事務所のあるマンションから出てくると、でかいショーウィンドウが毎度目に飛び込む。「どんなブランドのお店なんだろう、変わった洋服が置いてあるよなぁ」と興味もなく過ごしてきたけど。「なんかステキ」と思う洋服やストッキングだったのでパシャリ、と写真撮影。
2022年1月30日撮影(Photo by BLM)
商標出願代理を仕事にしているのに、ブランドの記号に興味がない一方、外観デザインには感覚的に反応してしまうワタシ。
ヨックモックの店舗(ヨックモック青山本店ブルー・ブリック・ラウンジ)の屋根の青色(左上)と、ここのショーウィンドウの赤色(左下)が惹き立てあっていました。
2022年1月30日撮影(Photo by BLM)
で、なんて名のお店なんだ?? ちょっと拡大。「UNDERCOVER」と。
ちなみにその下には「JUN TAKAHASHI」の文字。右上には登録商標を表す®️や、著作権を表す©️かと思いきや、(U)(丸ユー)の文字が。この手は良いですね。®️や©️をつけるのは、ちょっとカッコ悪い? そんな時、自分のブランド名などを丸の中に入れてみる。

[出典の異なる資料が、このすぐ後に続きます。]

/-! `State.mapGroup` -/

@[simp] theorem State.mapGroup_mem (s : State) (i j : Nat) (f : Group → Group) : (s.mapGroup i j f).mem = s.mem := rfl
@[simp] theorem State.mapGroup_poison (s : State) (i j : Nat) (f : Group → Group) : (s.mapGroup i j f).poison = s.poison := rfl
@[simp] theorem State.mapGroup_cores (s : State) (i j : Nat) (f : Group → Group) : (s.mapGroup i j f).cores = s.cores := rfl
@[simp] theorem State.mapGroup_dies (s : State) (i j : Nat) (f : Group → Group) : (s.mapGroup i j f).dies = s.dies := rfl
@[simp] theorem State.mapGroup_ports (s : State) (i j : Nat) (f : Group → Group) : (s.mapGroup i j f).ports = s.ports := rfl
@[simp] theorem State.mapGroup_ios (s : State) (i j : Nat) (f : Group → Group) : (s.mapGroup i j f).ios = s.ios := rfl
@[simp] theorem State.mapGroup_links (s : State) (i j : Nat) (f : Group → Group) : (s.mapGroup i j f).links = s.links := rfl
@[simp] theorem State.mapGroup_slices (s : State) (i j : Nat) (f : Group → Group) : (s.mapGroup i j f).slices = s.slices := rfl
@[simp] theorem State.mapGroup_lostDies (s : State) (i j : Nat) (f : Group → Group) : (s.mapGroup i j f).lostDies = s.lostDies := rfl
@[simp] theorem State.mapGroup_lostPkgs (s : State) (i j : Nat) (f : Group → Group) : (s.mapGroup i j f).lostPkgs = s.lostPkgs := rfl
@[simp] theorem State.mapGroup_mgVa (s : State) (i j : Nat) (f : Group → Group) : (s.mapGroup i j f).mgVa = s.mgVa := rfl
@[simp] theorem State.mapGroup_mgDst (s : State) (i j : Nat) (f : Group → Group) : (s.mapGroup i j f).mgDst = s.mgDst := rfl
@[simp] theorem State.mapGroup_mgAsid (s : State) (i j : Nat) (f : Group → Group) : (s.mapGroup i j f).mgAsid = s.mgAsid := rfl
@[simp] theorem State.mapGroup_mgStatus (s : State) (i j : Nat) (f : Group → Group) : (s.mapGroup i j f).mgStatus = s.mgStatus := rfl
@[simp] theorem State.mapGroup_mgGo (s : State) (i j : Nat) (f : Group → Group) : (s.mapGroup i j f).mgGo = s.mgGo := rfl
@[simp] theorem State.mapGroup_mgJob (s : State) (i j : Nat) (f : Group → Group) : (s.mapGroup i j f).mgJob = s.mgJob := rfl
@[simp] theorem State.mapGroup_moves (s : State) (i j : Nat) (f : Group → Group) : (s.mapGroup i j f).moves = s.moves := rfl
@[simp] theorem State.mapGroup_transition (s : State) (i j : Nat) (f : Group → Group) : (s.mapGroup i j f).transition = s.transition := rfl
@[simp] theorem State.mapGroup_hdm (s : State) (i j : Nat) (f : Group → Group) : (s.mapGroup i j f).hdm = s.hdm := rfl
@[simp] theorem State.mapGroup_mgmt (s : State) (i j : Nat) (f : Group → Group) : (s.mapGroup i j f).mgmt = s.mgmt := rfl
@[simp] theorem State.mapGroup_wires (s : State) (i j : Nat) (f : Group → Group) : (s.mapGroup i j f).wires = s.wires := rfl
@[simp] theorem State.mapGroup_early (s : State) (i j : Nat) (f : Group → Group) : (s.mapGroup i j f).early = s.early := rfl
@[simp] theorem State.mapGroup_wroteFar (s : State) (i j : Nat) (f : Group → Group) : (s.mapGroup i j f).wroteFar = s.wroteFar := rfl
@[simp] theorem State.mapGroup_tookFar (s : State) (i j : Nat) (f : Group → Group) : (s.mapGroup i j f).tookFar = s.tookFar := rfl
@[simp] theorem State.mapGroup_inputs (s : State) (i j : Nat) (f : Group → Group) : (s.mapGroup i j f).inputs = s.inputs := rfl
@[simp] theorem State.mapGroup_regWrites (s : State) (i j : Nat) (f : Group → Group) : (s.mapGroup i j f).regWrites = s.regWrites := rfl
@[simp] theorem State.mapGroup_imageWrites (s : State) (i j : Nat) (f : Group → Group) : (s.mapGroup i j f).imageWrites = s.imageWrites := rfl
@[simp] theorem State.mapGroup_waiting (s : State) (i j : Nat) (f : Group → Group) : (s.mapGroup i j f).waiting = s.waiting := rfl
@[simp] theorem State.mapGroup_appLr (s : State) (i j : Nat) (f : Group → Group) : (s.mapGroup i j f).appLr = s.appLr := rfl
@[simp] theorem State.mapGroup_outbox (s : State) (i j : Nat) (f : Group → Group) : (s.mapGroup i j f).outbox = s.outbox := rfl
@[simp] theorem State.mapGroup_actor (s : State) (i j : Nat) (f : Group → Group) : (s.mapGroup i j f).actor = s.actor := rfl
@[simp] theorem State.mapGroup_turn (s : State) (i j : Nat) (f : Group → Group) : (s.mapGroup i j f).turn = s.turn := rfl
@[simp] theorem State.mapGroup_fresh (s : State) (i j : Nat) (f : Group → Group) : (s.mapGroup i j f).fresh = s.fresh := rfl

そうすると、ちょっと特別な記号感、出ますね。要するに識別標識である旨、他のデザインに埋没しなければ良いので、こういう表示もありだなぁと思いました。
ちなみに、©️の効果については、裁判例あり(ピーターラビットのロゴ事件 平成14年12月27日判決 東京地裁平成12年(ワ)第14226号、同平成14年(ワ)第4485号)。

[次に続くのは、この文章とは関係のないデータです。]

/-- A thread's result, once delivered, is in its registers and outstanding no more; the others of the group read as before (R25). -/
theorem Group.received_entered_of_thread (hpos : pos < 32) (hl : pos < g.threads.length) {vs : List Word} (hk : o.kind = .ready vs) :
    let h := (g.received pos o).entered vec
    h.kout = g.kout ∧ h.k = g.k ∧ h.hk = g.hk ∧ h.kpoison = g.kpoison ∧
    (∀ i j, i ≠ pos → (h.thread i).readV j = (g.thread i).readV j) ∧
    (pos < g.threads.length → (h.thread pos).out = (g.thread pos).out.erase o ∧ (h.thread pos).spec = (g.thread pos).spec ∧
      (∀ j, j ∉ o.dst → (h.thread pos).readV j = (g.thread pos).readV j) ∧
      (o.dst.Nodup → o.dst.length = vs.length → ∀ (k j : Nat) (x : Word), o.dst[k]? = some j → vs[k]? = some x → (h.thread pos).readV j = x)) := by
  intro h
  have hvals := OutRes.vals_of_ready hk
  have hrec : g.received pos o = g.setThread pos ((g.thread pos).deliver o) := if_pos hpos
  obtain ⟨hkout, hk, hhk, hkp⟩ := Group.entered_keeps (g.received pos o) vec
  have hth := fun i => Group.entered_thread (g.received pos o) vec i
  have hself : (g.received pos o).thread pos = (g.thread pos).deliver o := by rw [Group.received_thread hpos hl, if_pos rfl]
  refine ⟨hkout.trans (by rw [hrec]; rfl), hk.trans (by rw [hrec]; rfl), hhk.trans (by rw [hrec]; rfl), hkp.trans (by rw [hrec]; rfl),
    fun i j hi => ?_, fun _ => ?_⟩
  · rw [(hth i).2.2, Group.received_thread hpos hl, if_neg hi]
  · obtain ⟨hout, hspec, hread⟩ := hth pos
    rw [hself] at hout hspec
    refine ⟨hout.trans (Thread.deliver_out _ _), hspec, fun j hj => ?_, fun hn hlen k j x hk hx => ?_⟩
    · rw [hread, hself, Thread.deliver_readV_of_not_mem _ _ hj]
    · rw [hread, hself, Thread.deliver_readV_of_getElem? _ _ hn (hvals.symm ▸ hlen) hk (hvals.symm ▸ hx)]

/-- A uniform result, once delivered, is in its registers and outstanding no more, and its windows are closed (R122). -/
theorem Group.received_entered_of_uniform (hpos : 32 ≤ pos) {vs : List Word} (hk : o.kind = .ready vs) :
    let h := (g.received pos o).entered vec
    h.kout = g.kout.erase o ∧ (∀ j, j ∉ o.dst → h.readK j = g.readK j) ∧
    (o.dst.Nodup → o.dst.length = vs.length → ∀ (k j : Nat) (x : Word), o.dst[k]? = some j → j ≠ 0 → vs[k]? = some x → h.readK j = x) ∧
    ∀ i, (h.thread i).out = (g.thread i).out.filter fun x => x.kind != .uniform o.tag := by
  intro h
  have hvals := OutRes.vals_of_ready hk
  have hrec : g.received pos o = g.deliverK o := if_neg (Nat.not_lt.mpr hpos)
  have hread : ∀ j, h.readK j = (g.deliverK o).readK j := fun j => by rw [Group.entered_readK, hrec]
  refine ⟨(Group.entered_keeps _ vec).1.trans (by rw [hrec, Group.deliverK_kout]), fun j hj => ?_, fun hn hl k j x hk hj hx => ?_, fun i => ?_⟩
  · rw [hread, Group.deliverK_readK_of_not_mem g o hj]
  · rw [hread, Group.deliverK_readK_of_getElem? g o hn (hvals.symm ▸ hl) hk hj (hvals.symm ▸ hx)]
  · rw [(Group.entered_thread _ vec i).1, hrec, Group.deliverK_thread]

/-- Where no handler is entered the rest of the group and of its threads stands as it was. -/
theorem Group.received_entered_of_stays (hl : pos < 32 → pos < g.threads.length)
    (hstay : ¬ ((g.received pos o).drained = true ∧ g.pending ≠ .none)) :
    let h := (g.received pos o).entered vec
    { h with threads := g.threads, k := g.k, hk := g.hk, kout := g.kout, kpoison := g.kpoison } = g ∧
    (pos < 32 → (h.thread pos).pc = (g.thread pos).pc ∧ ∀ i, i ≠ pos → h.thread i = g.thread i) ∧
    (32 ≤ pos → ∀ i, h.thread i = { g.thread i with out := (h.thread i).out }) := by
  intro h
  have hh : h = g.received pos o := if_neg (by rwa [Group.received_pending])
  rw [hh]
  refine ⟨Group.received_rest g pos o, fun hpos => ⟨?_, fun i hi => ?_⟩, fun hpos i => ?_⟩
  · rw [Group.received_thread hpos (hl hpos), if_pos rfl, Thread.deliver_pc]
  · rw [Group.received_thread hpos (hl hpos), if_neg hi]
  · rw [show g.received pos o = g.deliverK o from if_neg (Nat.not_lt.mpr hpos), Group.deliverK_thread]

/-- Delivery leaves a thread's status and where it stands. -/
theorem Group.received_thread_place (hl : pos < 32 → pos < g.threads.length) (i : Nat) :
    ((g.received pos o).thread i).status = (g.thread i).status ∧ ((g.received pos o).thread i).pc = (g.thread i).pc := by
  by_cases hpos : pos < 32
  · rw [Group.received_thread hpos (hl hpos)]
    by_cases hi : i = pos
    · subst hi; simp
    · simp [hi]
  · rw [show g.received pos o = g.deliverK o from if_neg hpos, Group.deliverK_thread]; exact ⟨rfl, rfl⟩

/-- Where the handler is entered the awake threads run from its address (R332). -/
theorem Group.received_entered_of_enters (hl : pos < 32 → pos < g.threads.length)
    (henter : (g.received pos o).drained = true ∧ g.pending ≠ .none) :
    let h := (g.received pos o).entered vec
    h.handler = true ∧ h.pending = .none ∧ h.teamHandler = decide (g.pending = .team) ∧
    ∀ i, (g.thread i).status = .running ∨ (g.thread i).status = .parked →
      (h.thread i).status = .running ∧ (h.thread i).pc = vec ∧ (h.thread i).resume = some (g.thread i).pc := by
  intro h
  have hh : h = (g.received pos o).enter vec (decide (g.pending = .team)) := by
    refine (if_pos ?_).trans (by rw [Group.received_pending])
    rwa [Group.received_pending]
  rw [hh]
  refine ⟨rfl, rfl, rfl, fun i hi => ?_⟩
  obtain ⟨hstatus, hpc⟩ := Group.received_thread_place (o := o) hl i
  rw [Group.enter_thread, ← hpc]
  exact Thread.toHandler_of_awake vec (hstatus.symm ▸ hi)

end Delivered

/-- Settles O24: the event delivers the result to its group and enters the handler where the group waits for nothing more. -/
theorem resultsAreWritten : Obligations.ResultsAreWritten := by
  intro s t g pos o ht hg ho
  refine ⟨fun va hk => longLatencyResult_poisoned ht hg ho hk, fun vs hk => ?_⟩
  intro enters
  have hmem := List.mem_of_find?_eq_some ho
  have hl : pos < 32 → pos < g.threads.length := fun hpos => by
    rw [if_pos hpos] at hmem
    apply Nat.lt_of_not_le; intro hle
    rw [Group.thread, List.getD_eq_getElem?_getD, List.getElem?_eq_none hle, Option.getD_none] at hmem
    cases hmem
  have henters : enters ↔ (g.received pos o).drained = true ∧ g.pending ≠ .none := by
    rw [Group.received_drained_iff hmem hl]; exact and_comm
  have hvals := OutRes.vals_of_ready hk
  obtain ⟨hrest, hcore⟩ := State.journalOut_spec s t.core o
  obtain ⟨T, hT, hG⟩ := longLatencyResult_only pos o ht hg
  refine ⟨_, T, _, longLatencyResult_ready ht hg ho hk, ?_, fun k => ?_, hT.self, fun j hj => ?_, hG,
    fun hpos => Group.received_entered_of_thread _ hpos (hl hpos) hk, fun hpos => Group.received_entered_of_uniform _ hpos hk,
    fun h => Group.received_entered_of_stays _ hl fun h' => h (henters.mpr h'), fun h => Group.received_entered_of_enters _ hl (henters.mp h)⟩
  · have h1 := congrArg (fun x : State => { x with teams := s.teams, cores := s.cores }) hT.rest
    have h2 := congrArg (fun x : State => { x with teams := s.teams }) hrest
    exact h1.trans h2
  · have h1 := congrArg (fun x : State => x.core k) hT.rest
    exact h1.trans (hvals ▸ hcore k)
  · exact (hT.others j hj).trans (State.journalOut_team? s t.core o j)

end Sys2Proof.Machine
end

section
/-! O47: teams and spawned children start at their entry state (R28, R162, R178 to R183). -/
namespace Sys2Proof.Machine
open Sys2Proof

/-! ### Groups and threads at entry -/

/-- A doubleword is joined from its halves. -/
theorem joinWords_halves (x : DWord) : joinWords (x.setWidth 32) ((x >>> 32).setWidth 32) = x := by
  apply BitVec.eq_of_getLsbD_eq
  intro i hi
  simp only [joinWords, BitVec.getLsbD_append, BitVec.getLsbD_setWidth, BitVec.getLsbD_ushiftRight]
  by_cases h : i < 32
  · simp [h]
  · simp [h, show 32 + (i - 32) = i by omega, show i - 32 < 32 by omega]

/-- The first `k` registers of a group at entry (R28). -/
theorem Group.readK_entryK {g : Group} {role : Nat} {addr : DWord} {rest : List Word} (h : g.k = entryK role addr rest) :
    g.readK 1 = BitVec.ofNat 32 role ∧ joinWords (g.readK 2) (g.readK 3) = addr := by
  have h1 : g.readK 1 = BitVec.ofNat 32 role := by unfold Group.readK; rw [h]; rfl
  have h2 : g.readK 2 = addr.setWidth 32 := by unfold Group.readK; rw [h]; rfl
  have h3 : g.readK 3 = (addr >>> 32).setWidth 32 := by unfold Group.readK; rw [h]; rfl
  exact ⟨h1, by rw [h2, h3, joinWords_halves]⟩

2022年1月30日撮影 (Photo by BLM)
で、これを手がかりに、さっそくJ-PlatPatで検索。
「株式会社アンダーカバー」さんを権利者として、複数の登録商標がありました。
例えば、登録第4207134号では、以下の商標が登録されています。
指定商品は、第18類 かばん類,袋物 です。
他にたくさんの商品区分で、この商標が登録されています。
「なんと、国産ブランドでしたかあ。」BLMとしては、この店の前のマンションの一室に、小さな事務所を構えて今年で10年になりますが、知りませんでした…。
ある時は、ショーウィンドウは、「蛾」「蛾」「蛾」のデザインが。なんとユニーク、少々人が嫌がる虫の絵柄、毎日、出入りする身にとって、「嫌がらせかぁ」と軽く思いましたが、デザインの素材としては独創性あり、で、許せました
2021年12月29日撮影 (Photo by BLM)
Wikipedia 情報によれば、「UNDERCOVER(アンダーカバー)」は、高橋盾氏が「1989年に設立したアパレルブランド。株式会社アンダーカバーにより展開する」とある。「1990年代、東京の裏原宿系ブランドの代表格として若者を中心にブームを巻き起こした」とも。さらに、同ブランドのHP(こちら)には、その歴史が書かれています。好きな人にはたまらないんでしょうね。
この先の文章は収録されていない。